Variation in the ten observed metrics among α and β genes was also assessed using PCA (Fig. 1a). The α genes are more widespread along principal component 1 (PC1, between −0.54 and 0.46), with those based on AUGUSTUS-predominant workflows distinctly separated (PC1 < −0.19; Fig. 1a). The β genes are distributed more narrowly on PC1 (between 0 and 0.27) and more widely along principal component 2 (PC2; between −0.55 and 0.20). Interestingly, the distribution of genes along PC2 exhibits a pattern that is consistent with our current understanding of the phylogeny of these six species (Fig. 1b). Specifically, the Symbiodinium species are clearly separated from the others along PC2 (Fig. 1a) and the two Cladocopium species are clustered more closely based on β, rather than α genes. Therefore, PC1 (explaining 51.46% of the variance) largely reflects the variation introduced by distinct gene prediction methods, whereas the distribution along PC2 (explaining 25.91% of the variance) is likely attributable to the phylogeny of these species. This result suggests that variation among α genes is predominantly due to methodological biases, and that these biases are larger compared to those of β genes. Variation in the latter appears to be more biologically relevant and consistent with Symbiodiniaceae evolution.

Fig. 1.
  • Download figure
  • Open in new tab
Fig. 1. Gene metrics of α and β genes from six Symbiodiniaceae genomes.

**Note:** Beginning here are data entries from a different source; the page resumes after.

/-- The tag byte map (R83). -/
theorem test_decode_sideband :
    decode Config.params .idle (.message [0x01, 0x50]) = .ok (.sbPack [0x50]) ∧
    decode Config.params .idle (.message [0x02]) = .ok (.sbProgress []) ∧
    decode Config.params .idle (.message [0x03, 0x78]) = .ok (.sbFatal [0x78]) ∧
    decode Config.params .idle (.message []) = .ok (.sbInvalid []) ∧
    decode Config.params .idle (.message [0x31, 0x78]) = .ok (.sbInvalid [0x31, 0x78]) := by decide

/-- The hex digit set at its edges (R73). -/
theorem test_decode_digits :
    decode Config.params .idle (.digit 0x30) = .ok (.hexdigDec 0x30) ∧ decode Config.params .idle (.digit 0x3a) = .ok (.hexdigNone 0x3a) ∧
    decode Config.params .idle (.digit 0x41) = .ok (.hexdigUpper 0x41) ∧ decode Config.params .idle (.digit 0x47) = .ok (.hexdigNone 0x47) ∧
    decode Config.params .idle (.digit 0x66) = .ok (.hexdigLower 0x66) ∧ decode Config.params .idle (.digit 0x60) = .ok (.hexdigNone 0x60) := by
  decide

/-- `src_kind` 0, 1, 2, 3 (R88), `rst` and `pull_req` (R39). -/
theorem test_decode_events :
    decode Config.params .idle .rst = .ok .reset ∧ decode Config.params .idle .pullReq = .ok .pull ∧
    decode Config.params .hdr (.src 0 0x41) = .ok (.srcByteHdr 0x41) ∧ decode Config.params .pay (.src 0 0x41) = .ok (.srcBytePay 0x41) ∧
    decode Config.params .hdr (.src 1 0x41) = .ok .srcEoiHdr ∧ decode Config.params .pay (.src 1 0) = .ok .srcEoiPay ∧
    decode Config.params .hdr (.src 2 0) = .ok .srcFailHdr ∧ decode Config.params .pay (.src 2 0x41) = .ok .srcFailPay ∧
    decode Config.params .pay (.src 3 0) = .ok .srcRsvd := by decide

/-- The reference functions have no bits; the call names them (R89, R190). -/
theorem test_decode_calls :
    decode Config.params .idle (.call (.hexEncode 14)) = .ok (.hexenc 14) ∧
    decode Config.params .idle (.call (.encodeLength 10)) = .ok (.encLength 10) ∧
    decode Config.params .idle (.call (.encodeFrame [1])) = .ok (.encFrame [1]) ∧
    decode Config.params .idle (.call .encodeFlush) = .ok .encFlush ∧ decode Config.params .idle (.call .encodeDelim) = .ok .encDelim ∧
    decode Config.params .idle (.call .encodeResponseEnd) = .ok .encResponseEnd ∧
    decode Config.params .idle (.call (.encodeSideband 2 [9])) = .ok (.encSideband 2 [9]) := by decide

/-- The placed table word runs as the first instruction after reset (R77, R88). -/
theorem test_fetch_word_runs :
    step (State.reset.withFetchWord 32 0x30303031) = exec .delim State.reset ∧
    step (State.reset.withFetchWord 2 1) = exec .srcEoiHdr { State.reset with phase := .hdr } := ⟨rfl, rfl⟩

/-! ## Other parameters (R8; spec/91_not_in_source.md N5) -/

/-- With `MAX_DECLARED` = 65535 no header is over the maximum: "ffff" opens a payload of 65531 bytes, and `wellFormed`,
the decoder and the encoder take that instance's bound. -/
theorem test_widest_maximum_accepts_ffff :
    (nextState (exec (.srcByteHdr 0x66) { inHeader [0x66, 0x66, 0x66] with params := ⟨65535, 65535⟩ })).map
      (fun t => (t.phase, t.len, t.outValid)) = some (.pay, 65535, false) ∧
    (Instr.overmax hffff).wellFormed ⟨65535, 65535⟩ = false ∧
    encodeLength ⟨65535, 65535⟩ 65531 = some hffff ∧
    decode1 ⟨65535, 65535⟩ ⟨[0x66, 0x66, 0x66, 0x66], .eoi⟩ = some ⟨.truncated, [], ⟨[], .eoi⟩⟩ := by decide

/-- With `MAX_DECLARED` = `BUF_CAP` = 4, the least R8 allows, "0005" is over the maximum, the read port shows no
address above 3, and the encoder takes no payload. -/
theorem test_least_parameters :
    outcomeOf (exec (.srcByteHdr 0x35) { inHeader [0x30, 0x30, 0x30] with params := ⟨4, 4⟩ }) =
      some (.invalidLength, some [0x30, 0x30, 0x30, 0x35], 4) ∧
    ({ publishedZ with params := ⟨4, 4⟩ } : State).readPort 3 = some 0x35 ∧
    ({ publishedZ with params := ⟨4, 4⟩ } : State).readPort 4 = none ∧ publishedZ.readPort 4 = some 0x5a ∧
    exec (.encLength 1) (State.resetFor ⟨4, 4⟩) = .refused .encoderPreconditionViolation :=
  ⟨by decide, by decide, by decide, by decide, rfl⟩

(a) Principal Component Analysis plot based on ten metrics of the predicted gene models, shown for the α genes in orange, and the β genes in purple, for each of the six genomes (noted in different symbols) as indicated in the legend. The two Cladocopium species and the two Symbiodinium species were highlighted for clarity. (b) A tree topology depicting the phylogenetic relationship among the six taxa, based on (LaJeunesse et al. 2018).

Genomes that are phylogenetically closely related are expected to share greater synteny than those that are more distantly related. Here, we defined a collinear syntenic gene block as a region common to two genomes in which five or more genes are coded in the same order and orientation. These gene blocks were identified using SynChro (Drillon et al. 2014) at Delta = 4. Overall, 421 collinear syntenic blocks (implicating 2454 genes) between any genome-pairs were identified among α genes, compared to 450 blocks (implicating 2728 genes) among β genes (Figs. 2a and 2b). Based on the α genes comparison (Fig. 2a), S. microadriaticum and S. tridacnidorum shared the largest number of syntenic blocks (130; 760 genes), whereas S. microadriaticum and F. kawagutii shared the fewest (1; 6 genes). Surprisingly, S. tridacnidorum and Cladocopium C92 shared 38 blocks (222 genes). This close relationship is not evident between any other pair of genomes from these two genera (e.g. only 3 blocks implicating 15 genes between S. microadriaticum and C. goreaui), and is even closer than the relationship between the two Cladocopium species (i.e. C. goreaui and C92: 33 blocks, 187 genes). In an independent analysis, the unexpectedly high conserved synteny between S. tridacnidorum and Cladocopium C92 was attributed to inflated evidence support from isoforms of similar α genes (as predicted by AUGUSTUS), and the structural configuration (i.e. combination of exons) among α genes that is distinct from that among β genes. This observation may be explained by the fact that α genes from these two genomes were predicted using the same method (Shoguchi et al. 2018). In contrast, based on the β genes comparison (Fig. 2b), the number of syntenic blocks shared between any Symbiodinium and Cladocopium species did not vary to the same extent; e.g. 7 blocks (38 genes) between S. tridacnidorum and Cladocopium C92, and 10 blocks (55 genes) between S. microadriaticum and C. goreaui. The number of β genes implicated in blocks shared by these two genera is also smaller than those between the two Cladocopium species (263 genes in 48 blocks), consistent with their closer phylogenetic relationship.

Fig. 2.
  • Download figure
  • Open in new tab
Fig. 2. Conserved synteny and homologous sets among six Symbiodiniaceae genomes.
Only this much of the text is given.